I think that the Debug Entry Values feature should not be enabled by default for non optimized code, so the TargetOptions::ShouldEmitDebugEntryValues() should be patched with checking of optimization level (it should be > 0).

That's currently intended to be already handled by the frontend, right? (clang only sets EnableDebugEntryValues (which ShouldEmitDebugEntryValues checks (hmm, it checks under 'or', not 'and', so I'm not sure where the "only above -O0" is implemented, but it is implemented somewhere?) if optimizations are enabled, yeah?)

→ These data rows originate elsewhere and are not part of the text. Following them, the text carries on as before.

/-- Opcodes 0xD0 to 0xDF. -/
def parseD (lo : Nat) (x : Fields) : Option Instr :=
  match lo with
  | 0x0 => fmtCsr x .csrr
  | 0x1 => fmtCsr x .csrw
  | 0x2 => fmtCsr x .csrs
  | 0x3 => fmtCsr x .csrc
  | 0x4 => fmtCsr x .csrx
  | 0x5 => whenZero x.wd (whenZero x.xm (whenZero (slice x.f 8 18) (some (.scall (hdrOf x) (slice x.f 0 8)))))
  | 0x6 => fmtSys x fun m => if m == 0 then some .sret else none
  | 0x7 => whenZero x.wd (whenZero x.xm (whenZero (slice x.f 16 10) (some (.brk (hdrOf x) (slice x.f 0 16)))))
  | 0x8 => fmtSys x fun m => if m == 0 then some .xtrig else none
  | 0x9 => fmtSys x fun m =>
      (match m.toNat with
       | 0 => some .tbind
       | 1 => some .tbindGen
       | _ => none)
  | 0xA => fmtSys x fun m =>
      (match m.toNat with
       | 0 => some .bcinv
       | 1 => some .bcinvLine
       | _ => none)
  | 0xB => fmtSys x fun m => if m == 0 then some .wfm else none
  | _ => none

/-- The instruction that some fields name, before its word-level rules are checked (R229). -/
def parse (x : Fields) : Option Instr :=
  let lo := x.op.toNat % 16
  match x.op.toNat / 16 with
  | 0x0 => parse0 lo x
  | 0x1 => parse1 lo x
  | 0x2 => parse2 lo x
  | 0x3 => parse3 lo x
  | 0x4 => parse4 lo x
  | 0x5 => parse5 lo x
  | 0x6 => parse6 lo x
  | 0x7 => parse7 lo x
  | 0x8 => parse8 lo x
  | 0x9 => parse9 lo x
  | 0xA => parseA lo x
  | 0xB => parseB lo x
  | 0xC => parseC lo x
  | 0xD => parseD lo x
  | _ => none

/-- How many opcodes of each row of Table 10-7 are assigned. -/
def assignedIn (hi : Nat) : Nat :=
  match hi with
  | 0x0 => 14
  | 0x1 => 14
  | 0x2 => 16
  | 0x3 => 16
  | 0x4 => 8
  | 0x5 => 14
  | 0x6 => 16
  | 0x7 => 14
  | 0x8 => 16
  | 0x9 => 16
  | 0xA => 8
  | 0xB => 14
  | 0xC => 14
  | 0xD => 12
  | _ => 0

/-- An assigned opcode of Table 10-7. -/
def opAssigned (op : BitVec 8) : Bool := op.toNat % 16 < assignedIn (op.toNat / 16)

/-- The word-level row of Table 10-8: the instruction of a word whose OP, WD, XM and format bits are defined.  Its
targets may still be malformed or badly placed: predecode tests those after the rows on SEQ and privilege (R231). -/
def decodeRaw (w : Word) : Except DecodeError Instr :=
  let x := fieldsOf w
  if opAssigned x.op then
    match parse x with
    | some i => if i.legal then .ok i else .error .illegalInstruction
    | none => .error .illegalInstruction
  else .error .reservedOpcode

/-- A block instruction word: total, refusing by name. -/
def decode (w : Word) : Except DecodeError Instr :=
  match decodeRaw w with
  | .ok i => if i.targetsOk then .ok i else .error .blockFormat
  | .error e => .error e

/-! ### Vault entries -/

/-- Why an entry is refused at fetch: the DETAIL code of Table 6-7. -/
abbrev VDetail := Nat

/-- The target of a DRD or DWR (Table 6-4), from SPACE and the TGT bits. -/
def vtgtOf (space : BitVec 3) (t : BitVec 19) : Except VDetail VTgt :=
  match space.toNat with
  | 1 => if slice t 11 8 == 0 then .ok (.loc (slice t 0 11)) else .error 2
  | 2 => if slice t 14 5 == 0 then .ok (.csp (slice t 0 14)) else .error 2
  | 3 => .ok (.rng (slice t 14 5) (slice t 10 4) (t.getLsbD 9) (slice t 0 9))
  | 5 => if slice t 11 8 == 0 then .ok (.opm (slice t 6 5) (slice t 0 6)) else .error 2
  | _ => .error 4

def vtgtSpace : VTgt → BitVec 3
  | .loc _ => 1
  | .csp _ => 2
  | .rng _ _ _ _ => 3
  | .opm _ _ => 5

def vtgtBits : VTgt → BitVec 19
  | .loc o => (0#8 ++ o : BitVec 19)
  | .csp o => (0#5 ++ o : BitVec 19)
  | .rng r k c o => (r ++ k ++ flag c ++ o : BitVec 19)
  | .opm t o => (0#8 ++ t ++ o : BitVec 19)

/-- The threshold of a conditional refresh: C and TH. -/
def thOf (c : Bool) (th : BitVec 4) : Except VDetail (Option (BitVec 4)) :=
  if c then .ok (some th) else if th == 0 then .ok none else .error 2

/-- The entry when a reserved field is zero (DETAIL 2). -/
def vZero {k : Nat} (x : BitVec k) (a : Except VDetail Instr) : Except VDetail Instr :=
  if x == 0 then a else .error 2

/-- A vault entry from its word (R110, R112): DETAIL 1 reserved CMD, 2 reserved field, 3 operand limit, 4 space.  DESIGN CHOICE (log 79):
Table 6-7 does not order the DETAILs of a word with several errors, nor name that of a reserved KIND: the reserved fields of a word come
first, then its space, then its limits, and a reserved KIND of DCHK or DSIG counts as a limit. -/
def parseVault (w : Word) : Except VDetail Instr :=
  let d : BitVec 12 := slice w 48 12
  match (slice w 60 4).toNat with
  | 0x0 => vZero (slice w 0 24) (.ok (.dact d (slice w 45 3) (slice w 32 13) (slice w 24 8)))
  | 0x1 => vZero (slice w 0 4) ((vtgtOf (slice w 38 3) (slice w 19 19)).map fun t =>
      .drd d (slice w 45 3) (slice w 41 4) t (slice w 8 11) (slice w 4 4))
  | 0x2 => vZero (slice w 0 4) ((vtgtOf (slice w 38 3) (slice w 19 19)).map fun t =>
      .dwr d (slice w 45 3) (slice w 41 4) t (slice w 8 11) (slice w 4 4))
  | 0x3 => vZero (slice w 0 45) (.ok (.dpre d (slice w 45 3)))
  | 0x4 => vZero (slice w 0 48) (.ok (.dprea d))
  | 0x5 => vZero (slice w 45 3) (vZero (slice w 0 40)
      ((thOf (w.getLsbD 44) (slice w 40 4)).map fun t => .drefa d t))
  | 0x6 => vZero (slice w 0 40) ((thOf (w.getLsbD 44) (slice w 40 4)).map fun t => .drefb d (slice w 45 3) t)
  | 0x7 => vZero (slice w 32 16) (.ok (.dwait d (slice w 0 32)))
  | 0x8 =>
      (match (slice w 46 2).toNat with
       | 0 => .ok (.dchk d .sem (slice w 40 6) (slice w 32 8) (slice w 0 32))
       | 1 => .ok (.dchk d .ring (slice w 40 6) (slice w 32 8) (slice w 0 32))
       | 2 => .ok (.dchk d .sync (slice w 40 6) (slice w 32 8) (slice w 0 32))
       | _ => .error 3)
  | 0x9 => vZero (slice w 32 8)
      (match (slice w 46 2).toNat with
       | 0 => vZero (slice w 0 32) (.ok (.dsig d false (slice w 40 6) (slice w 0 32)))
       | 1 => .ok (.dsig d true (slice w 40 6) (slice w 0 32))
       | _ => .error 3)
  | 0xA => vZero (slice w 32 4) (.ok (.drpt d (slice w 36 12) (slice w 0 32)))
  | 0xB => vZero (slice w 0 48) (.ok (.dend d))
  | _ => .error 1

/-- A vault entry whose static limits hold (DETAIL 3 otherwise). -/
def decodeVault (w : Word) : Except VDetail Instr :=
  match parseVault w with
  | .ok i => if i.legal then .ok i else .error 3
  | .error e => .error e

/-! ### Encoding -/

/-- The fields of a header and the rest of a word. -/
def mkF (op : BitVec 8) (h : Hdr) (wd : BitVec 2) (xm : BitVec 4) (f : BitVec 26) : Fields :=
  { op := op, pr := prBits h.pr, wd := wd, xm := xm, ta := targetBits h.ta, tb := targetBits h.tb, f := f }

/-- The fields of an exit without targets. -/
def mkBare (op : BitVec 8) (p : Pr) (f : BitVec 26) : Fields :=
  { op := op, pr := prBits p, wd := 0, xm := 0, ta := 0, tb := 0, f := f }

/-- XM of a float instruction: XM[3] is BF. -/
def fxm (f : FFmt) (m : BitVec 3) : BitVec 4 := (flag (ffmtBf f) ++ m : BitVec 4)

/-- A sequence number with zero below it. -/
def seqBits (s : BitVec 5) (rest : BitVec 21) : BitVec 26 := (s ++ rest : BitVec 26)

Oh, is entry_values actually not conditionalized? It's only the call_site support that's currently conditionalized on "above -O0"?

Looks like there is no explicit check of optimization level (above "-O0"), neither on frontend nor backend for entry-values generation. I think it is the situation since there should not be any optimization (at least that I am aware of, in the case of C/C++) that would cause the entry-values generation...

Hmm - If that's the case, and we currently have some cases where entry_values are emitted at -O0, I'm not sure /not/ emitting those is the right call either. If we believe/have data to show that there are so few useful uses of entry_value at -O0 that it's not worth the DWARF size growth to put call_sites in at -O0, then I think it might still be worth leaving the entry_values in (unless they take up a bunch of extra space) for the cases of mixed optimization compilation (-O0 some code you're debugging, but building the rest with optimizations).

Yeah... That is valuable example... I am thinking in that direction as well, and I am closer to the enabling it for -O0 case if that is useful (and there is no dramatic cost in terms of DWARF size).

Does anyone have this example (where DW_OP_entry_value is used at -O0)? It'd be great to look at it & see if it's a case of unnecessarily losing the location, or legitimately losing it and using entry_value for best-effort recovery (& then a question of whether the loss is appropriate at -O0, or if we want to pessimize -O0 further to avoid the loss).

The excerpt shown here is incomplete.